There are many ways of combining the five arguments of fa to form dimensionless groups, but the Buckingham π theorem states that there will be two such groups. The most appropriate are the Reynolds number, given by

${\displaystyle \mathrm {Re} \,=\,{\frac {u\,{\sqrt {A}}}{\nu }}}$

and the drag coefficient, given by

${\displaystyle C_{D}\,=\,{\frac {F_{D}}{{\frac {1}{2}}\,\rho \,A\,u^{2}}}.}$

Thus the function of five variables may be replaced by another function of only two variables:

${\displaystyle f_{b}\left({\frac {F_{D}}{{\frac {1}{2}}\,\rho \,A\,u^{2}}},\,{\frac {u\,{\sqrt {A}}}{\nu }}\right)\,=\,0.}$

where fb is some function of two arguments. The original law is then reduced to a law involving only these two numbers.

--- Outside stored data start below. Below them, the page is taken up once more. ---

/-- A call followed at once by RET comes back to the instruction after it with R15 as before (R104, R86). -/
def Obligations.ReturnAfterCallRestoresPcAndSp : Prop :=
  ∀ (s t : State) (i : Instr) (n : Nat), ((∃ rb, i = .jsrR rb) ∧ n = 1 ∨ (∃ abs, i = .jsrA abs) ∧ n = 2) →
    exec i s = .next t →
    ∃ u, exec .ret t = .next u ∧ u.pc = s.pc + BitVec.ofNat 15 n ∧ (∀ r, u.reg r = s.reg r) ∧ KeepsFlags s u ∧ KeepsMem t u

/-- PUSH {RP} (R100). -/
def Obligations.PushStoresTheRegisterBelowTheStackPointer : Prop :=
  ∀ (s : State) (rp : Reg) (p : Word × Word), rp ≠ spReg → Accessible16 s (s.sp - 2) p →
    ∃ t, exec (.push rp) s = .next t ∧ t.sp = s.sp - 2 ∧ KeepsRegsBut [spReg] s t ∧ StoresWord p (s.reg rp) s t ∧
      KeepsFlags s t ∧ KeepsEnv s t ∧ t.pc = s.pc + 1

/-- POP {RP} (R101). -/
def Obligations.PopLoadsTheRegisterFromTheStack : Prop :=
  ∀ (s : State) (rp : Reg) (v : Word), rp ≠ spReg → Holds16 s s.sp v →
    ∃ t, exec (.pop rp) s = .next t ∧ t.reg rp = v ∧ t.sp = s.sp + 2 ∧ KeepsRegsBut [rp, spReg] s t ∧
      KeepsFlags s t ∧ KeepsMem s t ∧ KeepsEnv s t ∧ t.pc = s.pc + 1

/-- POP directly after PUSH restores the register and R15 (R101 (1)). -/
def Obligations.PopAfterPushRestoresRegisterAndSp : Prop :=
  ∀ (s t : State) (rp : Reg), rp ≠ spReg → exec (.push rp) s = .next t →
    ∃ u, exec (.pop rp) t = .next u ∧ (∀ r, u.reg r = s.reg r) ∧ KeepsFlags s u ∧ KeepsMem t u

/-- PUSH FLAG (R102): the word is 16*IF + 8*NF + 4*VF + 2*ZF + CF. -/
def Obligations.PushFlagStoresTheFlagWord : Prop :=
  ∀ (s : State) (p : Word × Word), Accessible16 s (s.sp - 2) p →
    ∃ t, exec .pushFlag s = .next t ∧ t.sp = s.sp - 2 ∧ KeepsRegsBut [spReg] s t ∧
      StoresWord p (BitVec.ofNat 16 (16 * s.iflag.toNat + 8 * s.nf.toNat + 4 * s.vf.toNat + 2 * s.zf.toNat + s.cf.toNat)) s t ∧
      KeepsFlags s t ∧ KeepsEnv s t ∧ t.pc = s.pc + 1

/-- POP FLAG (R103): NF, VF, ZF, CF from bits 3 to 0; IF is not written. -/
def Obligations.PopFlagLoadsFourFlagsAndLeavesIf : Prop :=
  ∀ (s : State) (v : Word), Holds16 s s.sp v →
    ∃ t, exec .popFlag s = .next t ∧ t.nf = v.getLsbD 3 ∧ t.vf = v.getLsbD 2 ∧ t.zf = v.getLsbD 1 ∧
      t.cf = v.getLsbD 0 ∧ t.iflag = s.iflag ∧ t.sp = s.sp + 2 ∧ KeepsRegsBut [spReg] s t ∧ KeepsMem s t ∧
      KeepsEnv s t ∧ t.draws = s.draws ∧ t.pc = s.pc + 1

/-- POP FLAG after PUSH FLAG restores the four ALU flags and R15 (R103 (1)). -/
def Obligations.PopFlagAfterPushFlagRestoresTheFlags : Prop :=
  ∀ s t : State, exec .pushFlag s = .next t →
    ∃ u, exec .popFlag t = .next u ∧ KeepsFlags s u ∧ (∀ r, u.reg r = s.reg r) ∧ KeepsMem t u

/-- LDM and LDW (R110, R112, R116). -/
def Obligations.WordLoadsReadTheEffectiveAddress : Prop :=
  ∀ (s : State) (ra rp : Reg) (d4 : Nat) (d11 : Int) (v : Word), rp ≠ spReg → disp4Ok d4 = true → disp11Ok d11 = true →
    ∀ q ∈ ([(.ldm ra rp d4, s.reg rp + BitVec.ofNat 16 d4, 1), (.ldw ra rp d11, s.reg rp + BitVec.ofInt 16 d11, 2)] :
      List (Instr × Word × Nat)), Holds16 s q.2.1 v →
    ∃ t, exec q.1 s = .next t ∧ t.reg ra = v ∧ KeepsRegsBut [ra] s t ∧ KeepsFlags s t ∧ KeepsMem s t ∧ KeepsEnv s t ∧
      t.pc = s.pc + BitVec.ofNat 15 q.2.2

/-- STM and STW (R111, R113, R116). -/
def Obligations.WordStoresWriteTheEffectiveAddress : Prop :=
  ∀ (s : State) (ra rp : Reg) (d4 : Nat) (d11 : Int) (p : Word × Word), rp ≠ spReg → disp4Ok d4 = true →
    disp11Ok d11 = true →
    ∀ q ∈ ([(.stm rp d4 ra, s.reg rp + BitVec.ofNat 16 d4, 1), (.stw rp d11 ra, s.reg rp + BitVec.ofInt 16 d11, 2)] :
      List (Instr × Word × Nat)), Accessible16 s q.2.1 p →
    ∃ t, exec q.1 s = .next t ∧ StoresWord p (s.reg ra) s t ∧ KeepsRegsBut [] s t ∧ KeepsFlags s t ∧ KeepsEnv s t ∧
      t.pc = s.pc + BitVec.ofNat 15 q.2.2

/-- LDB (R114, R116): the high byte of RA keeps its value. -/
def Obligations.LoadByteReplacesTheLowByteOnly : Prop :=
  ∀ (s : State) (ra rp : Reg) (d : Int) (b : Byte), rp ≠ spReg → disp11Ok d = true →
    s.access (s.reg rp + BitVec.ofInt 16 d) = .ok () →
    s.mem.read (s.reg rp + BitVec.ofInt 16 d).toNat = some b →
    ∃ t, exec (.ldb ra rp d) s = .next t ∧
      (t.reg ra).toNat = 256 * ((s.reg ra).toNat / 256) + b.toNat ∧ KeepsRegsBut [ra] s t ∧ KeepsFlags s t ∧
      KeepsMem s t ∧ KeepsEnv s t ∧ t.pc = s.pc + 2

/-- STB (R115, R116). -/
def Obligations.StoreByteWritesOneByteOnly : Prop :=
  ∀ (s : State) (ra rp : Reg) (d : Int), rp ≠ spReg → disp11Ok d = true →
    s.access (s.reg rp + BitVec.ofInt 16 d) = .ok () →
    ∃ t, exec (.stb rp d ra) s = .next t ∧
      StoresByte (s.reg rp + BitVec.ofInt 16 d) (BitVec.ofNat 8 (s.reg ra).toNat) s t ∧ KeepsRegsBut [] s t ∧
      KeepsFlags s t ∧ KeepsEnv s t ∧ t.pc = s.pc + 2

/-- A word is read from its two bytes, a word written at an even address reads back, and no other byte changes (R31). -/
def Obligations.WordReadAfterWriteAtAnEvenAddress : Prop :=
  ∀ (s : State) (a v : Word), a.toNat % 2 = 0 →
    (s.read16 a = .ok v ↔ ∃ x y, s.read8 a = .ok x ∧ s.read8 (a + 1) = .ok y ∧ v = joinBytes s.cfg.byteOrder x y) ∧
    ∀ t, s.write16 a v = .ok t → t.read16 a = .ok v ∧
      ∀ n : Nat, n ≠ a.toNat → n ≠ a.toNat + 1 → t.mem.read n = s.mem.read n

/-- The value of a word and the values of its two bytes, for both byte orders (R32). -/
def Obligations.ByteOrderSaysWhichByteIsTheHighHalf : Prop :=
  ∀ (s : State) (a v : Word) (x y : Byte), a.toNat % 2 = 0 → s.read16 a = .ok v →
    s.read8 a = .ok x → s.read8 (a + 1) = .ok y →
    (s.cfg.byteOrder = .little → v.toNat = 256 * y.toNat + x.toNat) ∧
    (s.cfg.byteOrder = .big → v.toNat = 256 * x.toNat + y.toNat)

/-- Under MISALIGNED16 = refuse, every instruction whose MEM16 access is at an odd address is refused, and so is the entry of an interrupt (R33, R191, U5). The behaviours of MISALIGNED16 are the spec's (D7, log entry 5). -/
def Obligations.MisalignedWordAccessIsRefusedUnderRefuse : Prop :=
  ∀ s : State, s.cfg.misaligned16 = .refuse → ∀ (ra rp : Reg) (rq : Reg) (d4 : Nat) (d11 : Int) (abs : Word), rq ≠ spReg →
    ((s.reg rp + BitVec.ofNat 16 d4).toNat % 2 = 1 →
      exec (.ldm ra rp d4) s = .refused .misaligned ∧ exec (.stm rp d4 ra) s = .refused .misaligned) ∧
    ((s.reg rp + BitVec.ofInt 16 d11).toNat % 2 = 1 →
      exec (.ldw ra rp d11) s = .refused .misaligned ∧ exec (.stw rp d11 ra) s = .refused .misaligned) ∧
    (s.sp.toNat % 2 = 1 → ∀ i ∈ ([.jsrR rq, .jsrA abs, .ret, .retCli, .retSti, .push rq, .pop rq, .pushFlag, .popFlag] :
      List Instr), exec i s = .refused .misaligned) ∧
    (s.sp.toNat % 2 = 1 → ∀ v : BitVec 15, s.boundary = { reset := false, irq := some v } → s.iflag = true →
      step s = .refused .misaligned)

/-- At an odd address, ignore_bit0 accesses the word at a & 0xFFFE and split the bytes a and a+1 mod 2^16 (R33). The behaviours of MISALIGNED16 are the spec's (D7); that under split the byte at a is the one R32 calls lower is the model's choice (log entry 5). -/
def Obligations.MisalignedWordAccessUnderTheOtherParameters : Prop :=
  ∀ (s : State) (a : Word), a.toNat % 2 = 1 →
    (s.cfg.misaligned16 = .ignoreBit0 → s.read16 a = s.read16 (a - 1) ∧ ∀ v, s.write16 a v = s.write16 (a - 1) v) ∧
    (s.cfg.misaligned16 = .split → ∀ v t, s.write16 a v = .ok t → t.read16 a = .ok v ∧
      StoresWord (a, a + 1) v s t)

/-- A store to a byte outside MEMMAP or in the program text is refused: every instruction that stores, and the push of an interrupt (R35, R37, R44, R191). That the model refuses is the spec's choice (D21, D23, log entries 13 and 26); which ground is named where both bytes have one is the model's (log entry 5). -/
def Obligations.StoreOutsideMemMapOrInTextIsRefused : Prop :=
  ∀ (s : State) (a : Word) (ra rp rq : Reg) (d4 : Nat) (d11 : Int) (abs : Word) (r : Refusal), rq ≠ spReg →
    (s.reg rp + BitVec.ofInt 16 d11 = a → s.blocked a = some r → exec (.stb rp d11 ra) s = .refused r) ∧
    ∀ p : Word × Word, s.wordBytes a = .ok p →
      (s.blocked p.1 = some r ∨ s.blocked p.1 = none ∧ s.blocked p.2 = some r) →
      (∀ v, s.write16 a v = .error (.refused r)) ∧
      (s.reg rp + BitVec.ofNat 16 d4 = a → exec (.stm rp d4 ra) s = .refused r) ∧
      (s.reg rp + BitVec.ofInt 16 d11 = a → exec (.stw rp d11 ra) s = .refused r) ∧
      (s.sp - 2 = a →
        (∀ i ∈ ([.push rq, .pushFlag, .jsrR rq, .jsrA abs] : List Instr), exec i s = .refused r) ∧
        ∀ v : BitVec 15, s.boundary = { reset := false, irq := some v } → s.iflag = true → step s = .refused r)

Because the only unknown in the above equation is the drag force FD, it is possible to express it as

${\displaystyle {\frac {F_{D}}{{\frac {1}{2}}\,\rho \,A\,u^{2}}}\,=\,f_{c}\left({\frac {u\,{\sqrt {A}}}{\nu }}\right)}$

or

${\displaystyle F_{D}\,=\,{\tfrac {1}{2}}\,\rho \,A\,u^{2}\,f_{c}(R_{e}),\,}$      and with     ${\displaystyle C_{D}\,=\,f_{c}(R_{e}).}$

Thus the force is simply ½ ρ A u2 times some (as-yet-unknown) function fc of the Reynolds number Re – a considerably simpler system than the original five-argument function given above.

Dimensional analysis thus makes a very complex problem (trying to determine the behavior of a function of five variables) a much simpler one: the determination of the drag as a function of only one variable, the Reynolds number.

The analysis also gives other information for free, so to speak. The analysis shows that, other things being equal, the drag force will be proportional to the density of the fluid. This kind of information often proves to be extremely valuable, especially in the early stages of a research project.

## Experimental methods

To empirically determine the Reynolds number dependence, instead of experimenting on huge bodies with fast-flowing fluids (such as real-size airplanes in wind-tunnels), one may just as well experiment on small models with more viscous and higher flow velocity, because these two systems are similar.